John Chromy (India) writes: “Small Things Make Great Things Possible”

John Chromy (India 1963-65)


A Fifty-Year Perspective on Ten Peace Corps Programs That Enabled Their Host Country People, Communities and Institutions to Substantially Improve the Lives of Millions!


From its very founding the Peace Corps believed that Americans willing to voluntarily dedicate two years of their lives to helping people and communities in countries where there existed great needs, could in multiple ways make important improvements in peoples’ daily life.

Since 1961 more than 250,000 American Peace Corps Volunteers have responded to President Kennedy’s call to “serve in the huts and villages” around the world. While not all the Volunteers were successful, most experienced some modest success in their communities, a few made large impacts and in some case the cumulative efforts of many Peace Corps Volunteers, in partnership with their host country people and institutions, laid the groundwork for great achievements that have grown, blossomed withstood the test of time and during a half century changed countries forever!

1) The Poultry and Egg Production Industry in India

2) The Creation of National Parks and Forest Reserves in Chile

3) The Launching of Underwater Snorkeling and Scuba Diving Trails/Parks in Dominica

4) The Dramatic Expansion of Tilapia Fish Farming in Cameroon and Zaire

5) The Introduction in Eight Countries of Social Services, Education, Advocacy and Special Olympics for Children with Mental and Physical Handicaps

6) And More (yet to be determined)

Former Volunteers, staff and supporters of the Peace Corps, have assured this author that there are many such programs which have had major impacts in countries around the world.

It is the intent of this project to gather narratives on at least ten programs where the cumulative efforts of Peace Corps Volunteers and their host country counterparts either initiated, expanded or laid the groundwork for future expansion of programs that over a half century have become permanent elements in improving the lives of millions of people.

It is also our intent to share these great narratives with a wide audience and to make these achievements a historical hallmark of the Peace Corps concept and its inherent belief in the value of “bottom-up community-based development”

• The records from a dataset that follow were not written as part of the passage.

/-- Packing an index does not read IN (R197 to R199). -/
theorem packIndex_withLater (d : Depth) (q : Byte) (s : State) :
    packIndex d q (s.withLater xs ev) = (packIndex d q s).withLater xs ev := by
  have hfield (f : Byte) (p : Nat) : packField f p (s.withLater xs ev) = (packField f p s).withLater xs ev := by
    by_cases h : s.nfill.toNat + 1 = p
    · rw [packField_full h, packField_full (s := s.withLater xs ev) h]; rfl
    · rw [packField_partial h, packField_partial (s := s.withLater xs ev) h]; rfl
  cases d with
  | d1 => exact hfield _ _
  | d2 => exact hfield _ _
  | d8 => rfl

/-- The end of ENC does not read IN (R200). -/
theorem finishEncode_withLater (s : State) :
    finishEncode (s.withLater xs ev) = (finishEncode s).withLater xs ev := by
  have hn : (s.withLater xs ev).nfill = s.nfill := rfl
  unfold finishEncode
  rw [hn]
  split <;> rfl

/-- A pixel at the depth code 11 has no index (log entry 10). -/
theorem encPixStep_noDepth {s : State} {c : Color16} {rest : List PixItem}
    (hlt : s.pixCnt.toNat < totalPixels s) (hf : s.pixFifo = .pix c :: rest) (hd : depthOf s.eDC = none) :
    encPixStep s = .fault .noDepth := by
  simp only [encPixStep, if_neg hlt.ne, if_neg hlt.not_gt, hf, hd]

/-- A pixel that has no place in the byte (log entry 10). -/
theorem encPixStep_noRoom {s : State} {d : Depth} {c : Color16} {rest : List PixItem}
    (hlt : s.pixCnt.toNat < totalPixels s) (hf : s.pixFifo = .pix c :: rest) (hd : depthOf s.eDC = some d)
    (hge : d.perByte ≤ s.nfill.toNat) : encPixStep s = .fault .noRule := by
  simp only [encPixStep, if_neg hlt.ne, if_neg hlt.not_gt, hf, hd, if_pos hge]

/-- The ENC_PIX step does not read IN (R200, R201). -/
theorem encPixStep_withLater (s : State) :
    encPixStep (s.withLater xs ev) = mapNext (·.withLater xs ev) (encPixStep s) := by
  have htotal : totalPixels (s.withLater xs ev) = totalPixels s := rfl
  obtain hlt | heq | hgt := lt_trichotomy s.pixCnt.toNat (totalPixels s)
  · cases hf : s.pixFifo with
    | nil => rw [encPixStep_wait hlt hf, encPixStep_wait (s := s.withLater xs ev) hlt hf, mapNext_next]
    | cons x rest =>
      cases x with
      | eos =>
        rw [encPixStep_eos hlt hf, encPixStep_eos (s := s.withLater xs ev) hlt hf]
        exact congrArg _ (raise_withLater xs ev _ _ { s with pixFifo := rest })
      | pix c =>
        cases hd : depthOf s.eDC with
        | none =>
          rw [encPixStep_noDepth hlt hf hd, encPixStep_noDepth (s := s.withLater xs ev) hlt hf hd, mapNext_fault]
        | some d =>
          by_cases hn : s.nfill.toNat < d.perByte
          · rw [encPixStep_pix hd hlt hf hn, encPixStep_pix (s := s.withLater xs ev) hd hlt hf hn]
            exact congrArg (fun t : State => Host.Outcome.next { t with pixCnt := s.pixCnt + 1 })
              (packIndex_withLater xs ev d _ { s with pixFifo := rest })
          · have hge : d.perByte ≤ s.nfill.toNat := by omega
            rw [encPixStep_noRoom hlt hf hd hge, encPixStep_noRoom (s := s.withLater xs ev) hlt hf hd hge,
              mapNext_fault]
  · rw [encPixStep_finish heq, encPixStep_finish (s := s.withLater xs ev) heq, mapNext_next]
    exact congrArg _ (finishEncode_withLater xs ev s)
  · have hstuck (u : State) (h : totalPixels u < u.pixCnt.toNat) : encPixStep u = .fault .noRule :=
      (if_neg h.ne').trans (if_pos h)
    rw [hstuck s hgt, hstuck (s.withLater xs ev) hgt, mapNext_fault]

/-- The codec's turn reads only the head of IN, and not the agenda: with an item in IN, or none to come,
it does the same whatever comes later (R61). -/
theorem codecStep_withLater {s : State} (hxs : s.inFifo ≠ [] ∨ xs = []) :
    codecStep (s.withLater xs ev) = mapNext (·.withLater xs ev) (codecStep s) := by
  have hb : (s.withLater xs ev).busy = s.busy := rfl
  have hp : (s.withLater xs ev).phase = s.phase := rfl
  unfold codecStep
  rw [hb, hp]
  split
  · split
    · rfl
    · exact hdrStep_withLater xs ev hxs
    · exact dimStep_withLater xs ev hxs
    · exact palStep_withLater xs ev hxs
    · exact planeStep_withLater xs ev hxs
    · exact encHdrStep_withLater xs ev s
    · exact encPalStep_withLater xs ev s
    · exact encPixStep_withLater xs ev s
  · rfl

end
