/-- The bits MTC0 can write, register by register; TS, SR, NMI and WP can only be cleared (R303), for the
StatusWriteMask that R31 suggests. Whether Debug's IBusEP, which can only be cleared, and DBusEP are among them, as R36
has it against the list of R303, is an open parameter of the model (log 40). -/
def Obligations.WriteMasks : Prop :=
  ∀ (s : State) (x : Word), s.platform.statusWriteMask = 0x1878FF17 →
    let free (r : CpReg) (p : Nat → Bool) :=
      ∀ i, i < 32 → bit (s.written r x) i = if p i then bit x i else bit (s.stored r) i
    (∀ r ∈ [CpReg.epc, .errorEpc, .depc, .desave, .count, .compare], free r fun _ => true) ∧
      (∀ r ∈ [CpReg.badVAddr, .prid, .config1, .config2, .config3, .llAddr], free r fun _ => false) ∧
      (∀ i, i < 32 → bit (s.written .status x) i =
        if i = 19 ∨ i = 20 ∨ i = 21 then bit x i && bit s.cp0.status i
        else if i ≤ 2 ∨ i = 4 ∨ (8 ≤ i ∧ i ≤ 15) ∨ i = 22 ∨ i = 27 ∨ i = 28 then bit x i else bit s.cp0.status i) ∧
      (∀ i, i < 32 → bit (s.written .cause x) i =
        if i = 22 then bit x i && bit s.cp0.cause i
        else if i = 8 ∨ i = 9 ∨ i = 23 ∨ i = 27 then bit x i else bit s.cp0.cause i) ∧
      free .intCtl (fun i => decide (5 ≤ i) && decide (i ≤ 9)) ∧
      free .srsCtl (fun i => decide (6 ≤ i) && decide (i ≤ 9) || decide (12 ≤ i) && decide (i ≤ 15)) ∧
      free .srsMap (fun _ => s.hss != 0) ∧ free .ebase (fun i => decide (12 ≤ i) && decide (i ≤ 29)) ∧
      free .hwrena (fun i => s.platform.hwrenaImplMask.getLsbD i) ∧ free .config (fun i => decide (i ≤ 2)) ∧
      ∀ i, i < 32 → bit (s.written .debug x) i =
        if s.inDebug = true ∧ (i = 8 ∨ i = 20 ∨ i = 25 ∨ i = 28 ∨ (s.platform.busErrorBits = true ∧ i = 21)) then bit x i
        else if s.inDebug = true ∧ s.platform.busErrorBits = true ∧ i = 24 then bit x i && bit s.cp0.debug i
        else bit s.cp0.debug i

/-- DI and EI with access deliver Status as it was and clear or set IE and no other bit; outside a delay slot the
record of coprocessor 0 hazards then holds the Status before them, and nothing else is recorded (R304, R305, R405,
R408). -/
def Obligations.InterruptEnable : Prop :=
  ∀ (s : State) (rt : Reg), s.cop0Usable = true → s.hz.hazard = [] →
    let does (i : Instr) (enable : Bool) :=
      ∃ t, exec i s = .next t ∧ t.reg rt = (if rt = 0 then 0 else s.cp0.status) ∧ OnlyRegister s t rt ∧
        (∀ k, k < 32 → bit t.cp0.status k = if k = 0 then enable else bit s.cp0.status k) ∧
        { t.cp0 with status := s.cp0.status } = s.cp0 ∧ t.waiting = s.waiting ∧ SameHiLo s t ∧ SameLink s t ∧
        SamePlatform s t ∧ SameMemory s t ∧ InSequence s t ∧
        (s.flow.inDs = false → t.hz = { s.hz with hazard := [(.status, s.cp0.status)] })
    does (.di rt) false ∧ does (.ei rt) true

/-- ERET with access, outside a delay slot, nothing waiting for a barrier: LLbit is cleared; the level bit chosen by
ERL is cleared; control goes to ErrorEPC or EPC without a delay slot, in the ISA mode of its bit 0; the previous
register set returns (R306). DERET in Debug Mode leaves it for DEPC; outside Debug Mode, with access, it is a Reserved
Instruction (R307; log 4). That npc is the return address + 2, where R26 has + 4, when bit 0 of the return word selects
MIPS16e mode is the model's choice (log 33). -/
def Obligations.ReturnFromException : Prop :=
  ∀ s : State, s.flow.inDs = false → s.hz.hazard = [] →
    let st := s.cp0.status
    let erl := statusERL st
    let there (word : Word) : Flow :=
      ⟨word &&& 0xFFFFFFFE, (word &&& 0xFFFFFFFE) + (if bit word 0 then 2 else 4), bit word 0, false, bit word 0⟩
    (s.cop0Usable = true →
        ∃ t, exec .eret s = .next t ∧ t.llBit = false ∧ t.llAddr = s.llAddr ∧
          t.flow = there (if erl then s.cp0.errorEpc else s.cp0.epc) ∧
          (∀ k, k < 32 → bit t.cp0.status k = if k = (if erl then 2 else 1) then false else bit st k) ∧
          (if erl = false ∧ s.hss ≠ 0 ∧ statusBEV st = false then
              t.css = s.pss ∧ setField t.cp0.srsCtl 0 s.css = s.cp0.srsCtl
            else t.cp0.srsCtl = s.cp0.srsCtl) ∧
          { t.cp0 with status := st, srsCtl := s.cp0.srsCtl } = s.cp0 ∧ t.hz = Hazards.none ∧
          t.waiting = s.waiting ∧ SameRegisters s t ∧ SameHiLo s t ∧ SamePlatform s t ∧ SameMemory s t) ∧
      (s.inDebug = true →
        ∃ t, exec .deret s = .next t ∧ t.inDebug = false ∧ bit t.cp0.debug 20 = false ∧
          (∀ k, k < 32 → k ≠ 30 → k ≠ 20 → bit t.cp0.debug k = bit s.cp0.debug k) ∧ t.flow = there s.cp0.depc ∧
          { t.cp0 with debug := s.cp0.debug } = s.cp0 ∧ t.hz = Hazards.none ∧ t.waiting = s.waiting ∧
          SameRegisters s t ∧ SameHiLo s t ∧ SameLink s t ∧ SamePlatform s t ∧ SameMemory s t) ∧
      (s.ready → s.cop0Usable = true → Enters (exec .deret s) s 10 s.cp0.badVAddr)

To document these Programs of Great Impact it is necessary to gather:

a) Archival information from Peace Corps documents

b) Narratives and photographs from the women and men who served in the Peace Corps

c) Supportive information and (if possible) verification from host country counterparts

d) Information on the numbers of Volunteers, years of service, countries/locations of the programs and techniques implemented

e) Information and data (if available) on current status of the programs and impact they have made.

Some Brief Examples

Poultry in India: From 1961 to1976, more than a hundred PCVs and their Indian counterparts, introduced through 1500 demonstration projects in 7 states, modern poultry production practices, improved strains of chickens, proper nutrition, sanitation and expanded marketing of eggs and poultry meat.

A fledgling concept in 1961 has become an annualized 2.5 billion dollar industry, the third largest in the world and one of India’s major agro-food components.

National Parks & Forest Reserves in Chile: A plan to initiate National Government sponsored and protected reserves was launched in 1963. Today the country of Chile has established and maintained for the benefit of the environment and future generations, 52 such reserves.

Underwater Snorkeling/Scuba Diving Trails & Services in Dominica: Launched by Peace Corps Volunteer in 1978, Dominica maintains 12 mapped and self-guided national coral reserves which attracts tourism revenue from people around the world to a Caribbean Island dependent upon nature tourism as a important element in the country’s economy creating supportive services employment for hundreds of Dominican people.

We will welcome information on other such “major long-term impact programs” in which Peace Corps Volunteers and their host country counterparts were instrumental in initiating, launching, expanding and institutionalizing.

John Chromy (India 1963-65)
Associate Peace Corps Director, India  1967-69
Special Assistant to the Director of Peace Corps  1976
Peace Corps Director, Eastern Caribbean 1977-79
Associate Director for Volunteers, Peace Corps, Washington DC  1980-81
cell: 202 360 6037


Leave a comment
  • John,

    Thank you so much for addressing an issue long neglected … what are the lasting accomplishments the Peace Corp has left behind in the countries they served? In other words, how has the Peace Corps done in reaching its first goal over the last 60+ years.

    I have to applaud you for your long service and for your commitment to documenting the Peace Corps success over 6 decades.
    As you point out, there is a dearth information about how we have actually impacted those we served . Part of the problem may be the consequences of the Peace Corps “Five Years and out” dictum. I suspect the real factor may be there are so few of us with the experience, skills, interest, desire, energy, ability and willingness to share the fruits of their your global wanderings.

    And thank you for providing your e-mail address and phone number., allowing us to take the next step in the exchange of ideas.